■ EXERCISE BRIEF ■
All records that follow are to be restated exactly.

■ DATASET EXCERPTS ■
-- ==== Sys2Proof/Machine/Ops.lean ====
section
/-!
DEFINITION. The operations that commands share: interrupts and host completions (R384, R393, R394), milestones (R47–R53),
streams with their slots, credits and completions (R30–R35), budgets (R39–R44), and the firing of a station on the first ready
alternative of its current step (R36–R38).
-/

namespace Sys2Proof.Machine

open Reg

/-! Graph and chip. -/

/-- This chip's ID in force (R268). -/
def State.chipId (s : State) : Nat := s.get LNK_COORD_ACTIVE

/-- The step number of a graph (R176). -/
def State.stepNum (s : State) (g : Nat) : Nat := s.get (GLB_STEP_NUM_STEP g)

/-- The operating mode in effect: 0 P, 1 B, 2 E (R15). -/
def State.mode (s : State) : Nat := s.get PWR_OPMODE_CUR

/-! Events that firmware reports (R477, R478). -/

/-- An event of a class occurs: firmware has a record of it to post. -/
def noteFault (cls source chip graph detail : Nat) : Act := .ask fun s =>
  .upd (.faultDue (s.faultDue ++ [⟨cls, source, chip, graph, detail⟩]))

/-- The same with CHIP = this chip. -/
def noteHere (cls source graph detail : Nat) : Act := .ask fun s => noteFault cls source s.chipId graph detail

/-! Whether the chip runs (R405, R416, R426, R430). -/

/-- The device is in P2 or P3 (R426): the chip is gated or unpowered. -/
def State.asleep (s : State) : Bool := 2 ≤ s.get PWR_STATE_STATUS_STATE

/-- The chip is powered and start-up has not stopped: the synchronous domains, the links and the host block act. -/
def State.running (s : State) : Bool := !s.asleep && s.get GLB_BOOT_STATUS_FAIL = 0

/-- The chip is powered and its PCIe port enumerates: it runs, or it is in ROM recovery (R405). -/
def State.enumerated (s : State) : Bool := s.running || (!s.asleep && s.get GLB_BOOT_STATUS_RECOVERY = 1)

/-- A command of a part that only acts while the chip runs: otherwise the event does not occur, and nothing changes. -/
def live (a : Act) (s : State) : Host.Outcome State Fault Refusal := .next ((Act.when s.running a).run s)

/-! Interrupts (R393). -/

/-- A vector is masked: by its own mask bit, by Function Mask, or because MSI-X is not enabled (R393; log entries 5 and 137). -/
def State.masked (s : State) (v : Nat) : Bool := s.get (MSIX_MASK v) = 1 || s.pcie.msixMaskAll || !s.pcie.msixEnable

/-- Signal an MSI-X vector: a masked vector sets its pending bit instead (R393; log entry 5). -/
def signal (v : Nat) : Act := .ask fun s =>
  if s.masked v then .set (MSIX_PENDING v) 1 else .upd (.msix (s.msix ++ [v]))

/-- A vector that is unmasked signals what is pending. -/
def signalPending (v : Nat) : Act := .ask fun s =>
  .when (!s.masked v && s.get (MSIX_PENDING v) = 1) (.seq (.set (MSIX_PENDING v) 0) (signal v))

/-! Host completions (R381, R384, R386, R394). -/

/-- Commands of a ring in flight. -/
def State.ringCmds (s : State) (r : Nat) : List HostCmd := s.inflight.filter fun c => c.ring.val = r

/-- Entries of a completion ring: 2^SIZE_LOG2. -/
def State.cplSize (s : State) (c : Nat) : Nat := 2 ^ s.get (HST_CPL_CFG_SIZE_LOG2 c)

/-- The 32 bytes of a completion entry (R381): PHASE is 1 on the first pass. -/
def cplEntry (dseq : Nat) (cmd : HostCmd) (status phase result : Nat) : List Byte :=
  leBytes 4 dseq ++ leBytes 4 cmd.hseq ++ leBytes 8 cmd.tag ++ leBytes 1 status ++ leBytes 1 phase ++ leBytes 1 cmd.ring.val ++
  leBytes 1 0 ++ leBytes 12 result

/-- Post a completion entry on ring `c` and raise its interrupt under coalescing (R384, R394). -/
def postCompletion (c : Nat) (cmd : HostCmd) (status result : Nat) : Act := .ask fun s =>
  let tail := s.get (HST_CPL_PTR_TAIL c)
  let dseq := s.get (HST_CPL_SEQ_NEXT_SEQ c)
  let addr := s.get (HST_CPL_BASE_ADDR c) * 64 + 32 * tail
  let tail' := (tail + 1) % s.cplSize c
  let since := s.rd .cplSince c + 1
  let enough := max 1 (s.get (HST_CPL_CFG_COAL_COUNT c)) ≤ since
  .all [
    .upd (.hostOut (s.hostOut ++ [(addr, cplEntry dseq cmd status (1 - s.rd .cplPhase c) result)])),
    .set (HST_CPL_PTR_TAIL c) tail',
    .when (tail' = 0) (.put .cplPhase c (1 - s.rd .cplPhase c)),
    .set (HST_CPL_SEQ_POSTED_SEQ c) dseq,
    .set (HST_CPL_SEQ_NEXT_SEQ c) (dseq + 1),
    if s.get (HST_CPL_CFG_IRQ_EN c) = 1 && enough then
      .seq (signal (s.get (HST_CPL_CFG_VEC c))) (.put .cplSince c 0)
    else .put .cplSince c since]

/-- Reset the indices of a command ring (R386). -/
def resetRing (r : Nat) : Act :=
  .all [.set (HST_CMD_PTR_HEAD r) 0, .set (HST_CMD_PTR_TAIL r) 0, .put .resetAsked r 0]

/-- Bring INFLIGHT and STOPPED of a ring up to date; a RESET that waits for STOPPED is then done (R386). -/
def ringStatus (r : Nat) : Act := .ask fun s =>
  let n := (s.ringCmds r).length
  let stopped := s.get (HST_CMD_CTRL_RUN r) = 0 && n = 0
  .all [.set (HST_CMD_STATUS_INFLIGHT r) n, .set (HST_CMD_STATUS_STOPPED r) (b2n stopped),
    .when (stopped && s.rd .resetAsked r = 1) (resetRing r)]

/-- End one command: it leaves the commands in flight, and a completion is posted when CPL = 1 or the status is not OK (R378,
R383). -/
def finishOne (cmd : HostCmd) (status result : Nat) : Act := .ask fun s =>
  .seq (.upd (.inflight (s.inflight.filter fun c => !(c.ring = cmd.ring && c.hseq = cmd.hseq))))
    (.when (cmd.cpl || status ≠ 0) (postCompletion (s.get (HST_CMD_CFG_CPL_RING cmd.ring.val)) cmd status result))

/-- The FENCE commands of a ring that have started and that no earlier command of the ring precedes any more (R379). -/
def State.ripeFences (s : State) (r : Nat) : List HostCmd := (s.ringCmds r).takeWhile fun c => c.opcode = 10 && c.started

/-- End a command, and the FENCEs that waited for it (R379). -/
def finishCmd (cmd : HostCmd) (status result : Nat) : Act :=
  .all [finishOne cmd status result, .ask fun s => .each (s.ripeFences cmd.ring.val) fun c => finishOne c 0 0, ringStatus cmd.ring.val]

/-! Desk registers (R138). -/

/-- Write a desk register; a write to s0 is discarded. -/
def deskSet (c r v : Nat) : Act := .when (r ≠ 0) (.set (CLU_DESK_SREG_VALUE c r) v)

/-- Read a desk register; s0 reads 0. -/
def State.sreg (s : State) (c r : Nat) : Nat := if r = 0 then 0 else s.get (CLU_DESK_SREG_VALUE c r)

/-- End a milestone wait of a desk: it takes `v` into the register, and goes on at the next instruction (R145). -/
def deskRelease (c r v : Nat) : Act :=
  .all [deskSet c r v, .set (CLU_DESK_STATE_RUN c) 1, .modify (CLU_DESK_STATE_PC c) (· + 1)]

/-! Milestones (R47–R53). -/

/-- COUNT ≥ TARGET, or CODE ≠ 0 (R49). -/
def State.reached (s : State) (m : Nat) : Bool :=
  s.get (MLS_ENTRY_TARGET m) ≤ s.get (MLS_ENTRY_COUNT m) || s.get (MLS_STATUS_CODE m) ≠ 0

■ PROBLEM SOLUTION ■
-- ==== Sys2Proof/Machine/Ops.lean ====
section
/-!
DEFINITION. The operations that commands share: interrupts and host completions (R384, R393, R394), milestones (R47–R53),
streams with their slots, credits and completions (R30–R35), budgets (R39–R44), and the firing of a station on the first ready
alternative of its current step (R36–R38).
-/

namespace Sys2Proof.Machine

open Reg

/-! Graph and chip. -/

/-- This chip's ID in force (R268). -/
def State.chipId (s : State) : Nat := s.get LNK_COORD_ACTIVE

/-- The step number of a graph (R176). -/
def State.stepNum (s : State) (g : Nat) : Nat := s.get (GLB_STEP_NUM_STEP g)

/-- The operating mode in effect: 0 P, 1 B, 2 E (R15). -/
def State.mode (s : State) : Nat := s.get PWR_OPMODE_CUR

/-! Events that firmware reports (R477, R478). -/

/-- An event of a class occurs: firmware has a record of it to post. -/
def noteFault (cls source chip graph detail : Nat) : Act := .ask fun s =>
  .upd (.faultDue (s.faultDue ++ [⟨cls, source, chip, graph, detail⟩]))

/-- The same with CHIP = this chip. -/
def noteHere (cls source graph detail : Nat) : Act := .ask fun s => noteFault cls source s.chipId graph detail

/-! Whether the chip runs (R405, R416, R426, R430). -/

/-- The device is in P2 or P3 (R426): the chip is gated or unpowered. -/
def State.asleep (s : State) : Bool := 2 ≤ s.get PWR_STATE_STATUS_STATE

/-- The chip is powered and start-up has not stopped: the synchronous domains, the links and the host block act. -/
def State.running (s : State) : Bool := !s.asleep && s.get GLB_BOOT_STATUS_FAIL = 0

/-- The chip is powered and its PCIe port enumerates: it runs, or it is in ROM recovery (R405). -/
def State.enumerated (s : State) : Bool := s.running || (!s.asleep && s.get GLB_BOOT_STATUS_RECOVERY = 1)

/-- A command of a part that only acts while the chip runs: otherwise the event does not occur, and nothing changes. -/
def live (a : Act) (s : State) : Host.Outcome State Fault Refusal := .next ((Act.when s.running a).run s)

/-! Interrupts (R393). -/

/-- A vector is masked: by its own mask bit, by Function Mask, or because MSI-X is not enabled (R393; log entries 5 and 137). -/
def State.masked (s : State) (v : Nat) : Bool := s.get (MSIX_MASK v) = 1 || s.pcie.msixMaskAll || !s.pcie.msixEnable

/-- Signal an MSI-X vector: a masked vector sets its pending bit instead (R393; log entry 5). -/
def signal (v : Nat) : Act := .ask fun s =>
  if s.masked v then .set (MSIX_PENDING v) 1 else .upd (.msix (s.msix ++ [v]))

/-- A vector that is unmasked signals what is pending. -/
def signalPending (v : Nat) : Act := .ask fun s =>
  .when (!s.masked v && s.get (MSIX_PENDING v) = 1) (.seq (.set (MSIX_PENDING v) 0) (signal v))

/-! Host completions (R381, R384, R386, R394). -/

/-- Commands of a ring in flight. -/
def State.ringCmds (s : State) (r : Nat) : List HostCmd := s.inflight.filter fun c => c.ring.val = r

/-- Entries of a completion ring: 2^SIZE_LOG2. -/
def State.cplSize (s : State) (c : Nat) : Nat := 2 ^ s.get (HST_CPL_CFG_SIZE_LOG2 c)

/-- The 32 bytes of a completion entry (R381): PHASE is 1 on the first pass. -/
def cplEntry (dseq : Nat) (cmd : HostCmd) (status phase result : Nat) : List Byte :=
  leBytes 4 dseq ++ leBytes 4 cmd.hseq ++ leBytes 8 cmd.tag ++ leBytes 1 status ++ leBytes 1 phase ++ leBytes 1 cmd.ring.val ++
  leBytes 1 0 ++ leBytes 12 result

/-- Post a completion entry on ring `c` and raise its interrupt under coalescing (R384, R394). -/
def postCompletion (c : Nat) (cmd : HostCmd) (status result : Nat) : Act := .ask fun s =>
  let tail := s.get (HST_CPL_PTR_TAIL c)
  let dseq := s.get (HST_CPL_SEQ_NEXT_SEQ c)
  let addr := s.get (HST_CPL_BASE_ADDR c) * 64 + 32 * tail
  let tail' := (tail + 1) % s.cplSize c
  let since := s.rd .cplSince c + 1
  let enough := max 1 (s.get (HST_CPL_CFG_COAL_COUNT c)) ≤ since
  .all [
    .upd (.hostOut (s.hostOut ++ [(addr, cplEntry dseq cmd status (1 - s.rd .cplPhase c) result)])),
    .set (HST_CPL_PTR_TAIL c) tail',
    .when (tail' = 0) (.put .cplPhase c (1 - s.rd .cplPhase c)),
    .set (HST_CPL_SEQ_POSTED_SEQ c) dseq,
    .set (HST_CPL_SEQ_NEXT_SEQ c) (dseq + 1),
    if s.get (HST_CPL_CFG_IRQ_EN c) = 1 && enough then
      .seq (signal (s.get (HST_CPL_CFG_VEC c))) (.put .cplSince c 0)
    else .put .cplSince c since]

/-- Reset the indices of a command ring (R386). -/
def resetRing (r : Nat) : Act :=
  .all [.set (HST_CMD_PTR_HEAD r) 0, .set (HST_CMD_PTR_TAIL r) 0, .put .resetAsked r 0]

/-- Bring INFLIGHT and STOPPED of a ring up to date; a RESET that waits for STOPPED is then done (R386). -/
def ringStatus (r : Nat) : Act := .ask fun s =>
  let n := (s.ringCmds r).length
  let stopped := s.get (HST_CMD_CTRL_RUN r) = 0 && n = 0
  .all [.set (HST_CMD_STATUS_INFLIGHT r) n, .set (HST_CMD_STATUS_STOPPED r) (b2n stopped),
    .when (stopped && s.rd .resetAsked r = 1) (resetRing r)]

/-- End one command: it leaves the commands in flight, and a completion is posted when CPL = 1 or the status is not OK (R378,
R383). -/
def finishOne (cmd : HostCmd) (status result : Nat) : Act := .ask fun s =>
  .seq (.upd (.inflight (s.inflight.filter fun c => !(c.ring = cmd.ring && c.hseq = cmd.hseq))))
    (.when (cmd.cpl || status ≠ 0) (postCompletion (s.get (HST_CMD_CFG_CPL_RING cmd.ring.val)) cmd status result))

/-- The FENCE commands of a ring that have started and that no earlier command of the ring precedes any more (R379). -/
def State.ripeFences (s : State) (r : Nat) : List HostCmd := (s.ringCmds r).takeWhile fun c => c.opcode = 10 && c.started

/-- End a command, and the FENCEs that waited for it (R379). -/
def finishCmd (cmd : HostCmd) (status result : Nat) : Act :=
  .all [finishOne cmd status result, .ask fun s => .each (s.ripeFences cmd.ring.val) fun c => finishOne c 0 0, ringStatus cmd.ring.val]

/-! Desk registers (R138). -/

/-- Write a desk register; a write to s0 is discarded. -/
def deskSet (c r v : Nat) : Act := .when (r ≠ 0) (.set (CLU_DESK_SREG_VALUE c r) v)

/-- Read a desk register; s0 reads 0. -/
def State.sreg (s : State) (c r : Nat) : Nat := if r = 0 then 0 else s.get (CLU_DESK_SREG_VALUE c r)

/-- End a milestone wait of a desk: it takes `v` into the register, and goes on at the next instruction (R145). -/
def deskRelease (c r v : Nat) : Act :=
  .all [deskSet c r v, .set (CLU_DESK_STATE_RUN c) 1, .modify (CLU_DESK_STATE_PC c) (· + 1)]

/-! Milestones (R47–R53). -/

/-- COUNT ≥ TARGET, or CODE ≠ 0 (R49). -/
def State.reached (s : State) (m : Nat) : Bool :=
  s.get (MLS_ENTRY_TARGET m) ≤ s.get (MLS_ENTRY_COUNT m) || s.get (MLS_STATUS_CODE m) ≠ 0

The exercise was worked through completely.